Stored data:
- - -

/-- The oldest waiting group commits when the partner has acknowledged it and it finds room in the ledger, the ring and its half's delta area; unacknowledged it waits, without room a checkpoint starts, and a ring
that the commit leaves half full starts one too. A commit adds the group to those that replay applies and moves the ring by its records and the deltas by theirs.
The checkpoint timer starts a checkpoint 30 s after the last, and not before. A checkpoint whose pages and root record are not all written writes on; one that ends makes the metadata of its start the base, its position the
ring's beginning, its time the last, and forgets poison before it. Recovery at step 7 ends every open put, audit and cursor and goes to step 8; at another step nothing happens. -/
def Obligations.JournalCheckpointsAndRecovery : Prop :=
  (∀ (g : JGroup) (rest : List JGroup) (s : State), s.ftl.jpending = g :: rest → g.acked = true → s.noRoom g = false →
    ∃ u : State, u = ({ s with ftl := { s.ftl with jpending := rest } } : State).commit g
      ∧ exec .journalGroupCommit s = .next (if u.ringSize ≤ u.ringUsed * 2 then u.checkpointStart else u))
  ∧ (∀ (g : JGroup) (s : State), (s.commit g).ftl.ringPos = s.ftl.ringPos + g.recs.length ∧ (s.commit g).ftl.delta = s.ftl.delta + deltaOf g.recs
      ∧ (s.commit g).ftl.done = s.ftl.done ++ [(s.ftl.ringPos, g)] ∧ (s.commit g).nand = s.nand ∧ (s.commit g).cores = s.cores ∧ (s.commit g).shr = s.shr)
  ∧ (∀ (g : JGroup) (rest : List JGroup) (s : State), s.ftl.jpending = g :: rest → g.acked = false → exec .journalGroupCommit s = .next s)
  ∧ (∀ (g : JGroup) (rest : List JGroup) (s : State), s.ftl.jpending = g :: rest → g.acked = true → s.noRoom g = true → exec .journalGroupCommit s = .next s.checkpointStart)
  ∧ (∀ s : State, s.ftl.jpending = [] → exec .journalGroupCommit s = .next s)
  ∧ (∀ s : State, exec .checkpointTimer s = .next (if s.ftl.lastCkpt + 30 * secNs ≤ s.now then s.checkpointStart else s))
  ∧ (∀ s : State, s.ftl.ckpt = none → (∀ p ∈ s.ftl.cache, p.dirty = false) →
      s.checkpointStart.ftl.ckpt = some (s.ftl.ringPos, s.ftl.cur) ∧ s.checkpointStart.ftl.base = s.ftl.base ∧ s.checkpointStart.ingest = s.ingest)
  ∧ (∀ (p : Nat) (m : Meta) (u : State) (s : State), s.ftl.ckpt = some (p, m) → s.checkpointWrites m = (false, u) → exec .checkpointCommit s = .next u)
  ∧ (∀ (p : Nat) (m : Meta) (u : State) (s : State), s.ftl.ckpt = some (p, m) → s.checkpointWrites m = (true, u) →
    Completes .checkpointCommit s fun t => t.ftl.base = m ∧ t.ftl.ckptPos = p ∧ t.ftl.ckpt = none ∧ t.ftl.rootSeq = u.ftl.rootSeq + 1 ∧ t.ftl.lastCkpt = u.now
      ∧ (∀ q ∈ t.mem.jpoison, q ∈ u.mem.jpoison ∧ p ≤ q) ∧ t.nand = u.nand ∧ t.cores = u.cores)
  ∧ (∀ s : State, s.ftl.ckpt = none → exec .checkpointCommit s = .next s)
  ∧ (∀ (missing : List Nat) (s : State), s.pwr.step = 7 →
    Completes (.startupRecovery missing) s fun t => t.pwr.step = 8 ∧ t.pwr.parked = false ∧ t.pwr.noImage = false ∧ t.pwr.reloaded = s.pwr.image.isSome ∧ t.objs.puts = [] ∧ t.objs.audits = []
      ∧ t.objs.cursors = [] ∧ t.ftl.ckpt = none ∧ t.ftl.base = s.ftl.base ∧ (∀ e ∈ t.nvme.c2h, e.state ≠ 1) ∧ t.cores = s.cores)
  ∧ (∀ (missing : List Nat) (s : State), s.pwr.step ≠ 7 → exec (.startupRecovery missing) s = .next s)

- - -

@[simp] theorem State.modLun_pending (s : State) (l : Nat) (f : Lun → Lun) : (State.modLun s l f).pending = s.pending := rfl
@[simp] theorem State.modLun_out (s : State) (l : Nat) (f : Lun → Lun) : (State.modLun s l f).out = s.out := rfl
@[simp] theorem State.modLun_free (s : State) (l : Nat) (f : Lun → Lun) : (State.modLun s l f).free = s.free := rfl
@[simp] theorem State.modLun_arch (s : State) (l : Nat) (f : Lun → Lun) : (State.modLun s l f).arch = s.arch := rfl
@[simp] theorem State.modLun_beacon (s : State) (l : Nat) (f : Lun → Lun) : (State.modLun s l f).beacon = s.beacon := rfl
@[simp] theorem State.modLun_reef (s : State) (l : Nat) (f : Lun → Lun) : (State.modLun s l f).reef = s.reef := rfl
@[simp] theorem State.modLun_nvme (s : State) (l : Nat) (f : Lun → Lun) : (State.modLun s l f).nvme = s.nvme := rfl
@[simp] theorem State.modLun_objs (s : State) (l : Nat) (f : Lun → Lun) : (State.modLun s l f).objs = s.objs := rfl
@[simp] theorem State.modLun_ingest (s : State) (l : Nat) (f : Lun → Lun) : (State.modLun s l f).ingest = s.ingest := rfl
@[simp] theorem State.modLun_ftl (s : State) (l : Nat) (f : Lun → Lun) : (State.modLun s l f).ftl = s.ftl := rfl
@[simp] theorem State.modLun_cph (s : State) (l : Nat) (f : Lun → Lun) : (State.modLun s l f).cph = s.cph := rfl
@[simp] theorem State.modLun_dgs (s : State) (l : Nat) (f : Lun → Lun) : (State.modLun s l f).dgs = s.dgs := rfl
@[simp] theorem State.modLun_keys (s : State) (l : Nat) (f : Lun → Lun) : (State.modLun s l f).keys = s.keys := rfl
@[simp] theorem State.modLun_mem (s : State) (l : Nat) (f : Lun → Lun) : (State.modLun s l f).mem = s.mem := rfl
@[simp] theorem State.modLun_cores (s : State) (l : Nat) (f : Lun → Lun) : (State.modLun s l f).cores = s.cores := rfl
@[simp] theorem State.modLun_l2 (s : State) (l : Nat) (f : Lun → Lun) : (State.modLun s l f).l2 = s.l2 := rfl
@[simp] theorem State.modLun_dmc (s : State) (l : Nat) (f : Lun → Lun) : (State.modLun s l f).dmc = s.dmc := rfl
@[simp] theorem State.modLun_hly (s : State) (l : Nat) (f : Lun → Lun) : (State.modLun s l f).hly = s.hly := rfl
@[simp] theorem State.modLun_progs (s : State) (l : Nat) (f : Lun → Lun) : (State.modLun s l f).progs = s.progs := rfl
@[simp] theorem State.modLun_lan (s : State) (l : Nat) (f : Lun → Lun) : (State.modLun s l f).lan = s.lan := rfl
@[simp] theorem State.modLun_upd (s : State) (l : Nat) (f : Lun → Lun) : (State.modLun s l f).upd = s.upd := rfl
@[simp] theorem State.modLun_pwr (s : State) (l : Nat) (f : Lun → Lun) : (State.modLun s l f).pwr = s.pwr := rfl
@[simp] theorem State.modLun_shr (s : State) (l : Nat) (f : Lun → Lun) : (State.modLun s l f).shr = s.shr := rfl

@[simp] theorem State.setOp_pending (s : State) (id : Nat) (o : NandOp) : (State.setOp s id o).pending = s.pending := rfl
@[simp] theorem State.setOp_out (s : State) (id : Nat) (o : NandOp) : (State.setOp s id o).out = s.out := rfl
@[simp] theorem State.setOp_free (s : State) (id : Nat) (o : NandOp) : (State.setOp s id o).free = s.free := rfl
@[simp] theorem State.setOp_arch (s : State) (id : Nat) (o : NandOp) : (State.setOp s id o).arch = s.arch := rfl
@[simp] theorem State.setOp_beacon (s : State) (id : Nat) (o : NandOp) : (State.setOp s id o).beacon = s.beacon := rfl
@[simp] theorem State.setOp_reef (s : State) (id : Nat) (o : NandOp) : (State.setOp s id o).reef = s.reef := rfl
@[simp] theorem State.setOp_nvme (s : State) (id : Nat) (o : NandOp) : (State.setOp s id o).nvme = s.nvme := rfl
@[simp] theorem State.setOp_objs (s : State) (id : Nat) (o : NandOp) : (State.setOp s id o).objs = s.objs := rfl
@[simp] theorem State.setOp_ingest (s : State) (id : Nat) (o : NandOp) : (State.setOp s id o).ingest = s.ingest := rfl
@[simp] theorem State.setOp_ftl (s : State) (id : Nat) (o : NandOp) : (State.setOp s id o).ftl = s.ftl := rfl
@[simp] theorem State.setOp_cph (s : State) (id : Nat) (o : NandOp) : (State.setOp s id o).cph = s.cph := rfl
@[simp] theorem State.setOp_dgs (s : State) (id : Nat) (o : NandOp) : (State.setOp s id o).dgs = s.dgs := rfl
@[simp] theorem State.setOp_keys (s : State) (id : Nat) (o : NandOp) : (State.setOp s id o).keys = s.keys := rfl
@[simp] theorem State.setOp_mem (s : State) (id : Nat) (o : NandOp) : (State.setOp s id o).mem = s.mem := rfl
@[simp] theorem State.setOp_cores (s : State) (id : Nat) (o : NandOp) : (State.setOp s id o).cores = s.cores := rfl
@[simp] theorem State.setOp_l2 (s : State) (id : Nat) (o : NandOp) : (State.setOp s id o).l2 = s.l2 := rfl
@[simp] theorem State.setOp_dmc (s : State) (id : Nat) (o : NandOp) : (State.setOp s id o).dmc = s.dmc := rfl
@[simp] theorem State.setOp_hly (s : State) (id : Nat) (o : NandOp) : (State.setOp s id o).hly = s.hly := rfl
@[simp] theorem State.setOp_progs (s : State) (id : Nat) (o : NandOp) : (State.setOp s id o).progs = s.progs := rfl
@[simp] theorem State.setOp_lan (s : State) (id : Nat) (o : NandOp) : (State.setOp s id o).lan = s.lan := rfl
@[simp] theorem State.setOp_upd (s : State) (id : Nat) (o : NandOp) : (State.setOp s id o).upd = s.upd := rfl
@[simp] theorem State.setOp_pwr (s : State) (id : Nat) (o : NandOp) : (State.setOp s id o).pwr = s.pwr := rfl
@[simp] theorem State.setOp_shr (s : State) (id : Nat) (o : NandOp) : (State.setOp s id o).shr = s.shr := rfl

- - -

▶ [Task to complete]:
There is a line with "starts, and a ring" and a line with "s.ftl with jpending" above. Copy exactly those two lines and all lines between them, with nothing else.

▶ [Solved exercise]:
/-- The oldest waiting group commits when the partner has acknowledged it and it finds room in the ledger, the ring and its half's delta area; unacknowledged it waits, without room a checkpoint starts, and a ring
that the commit leaves half full starts one too. A commit adds the group to those that replay applies and moves the ring by its records and the deltas by theirs.
The checkpoint timer starts a checkpoint 30 s after the last, and not before. A checkpoint whose pages and root record are not all written writes on; one that ends makes the metadata of its start the base, its position the
ring's beginning, its time the last, and forgets poison before it. Recovery at step 7 ends every open put, audit and cursor and goes to step 8; at another step nothing happens. -/
def Obligations.JournalCheckpointsAndRecovery : Prop :=
  (∀ (g : JGroup) (rest : List JGroup) (s : State), s.ftl.jpending = g :: rest → g.acked = true → s.noRoom g = false →
    ∃ u : State, u = ({ s with ftl := { s.ftl with jpending := rest } } : State).commit g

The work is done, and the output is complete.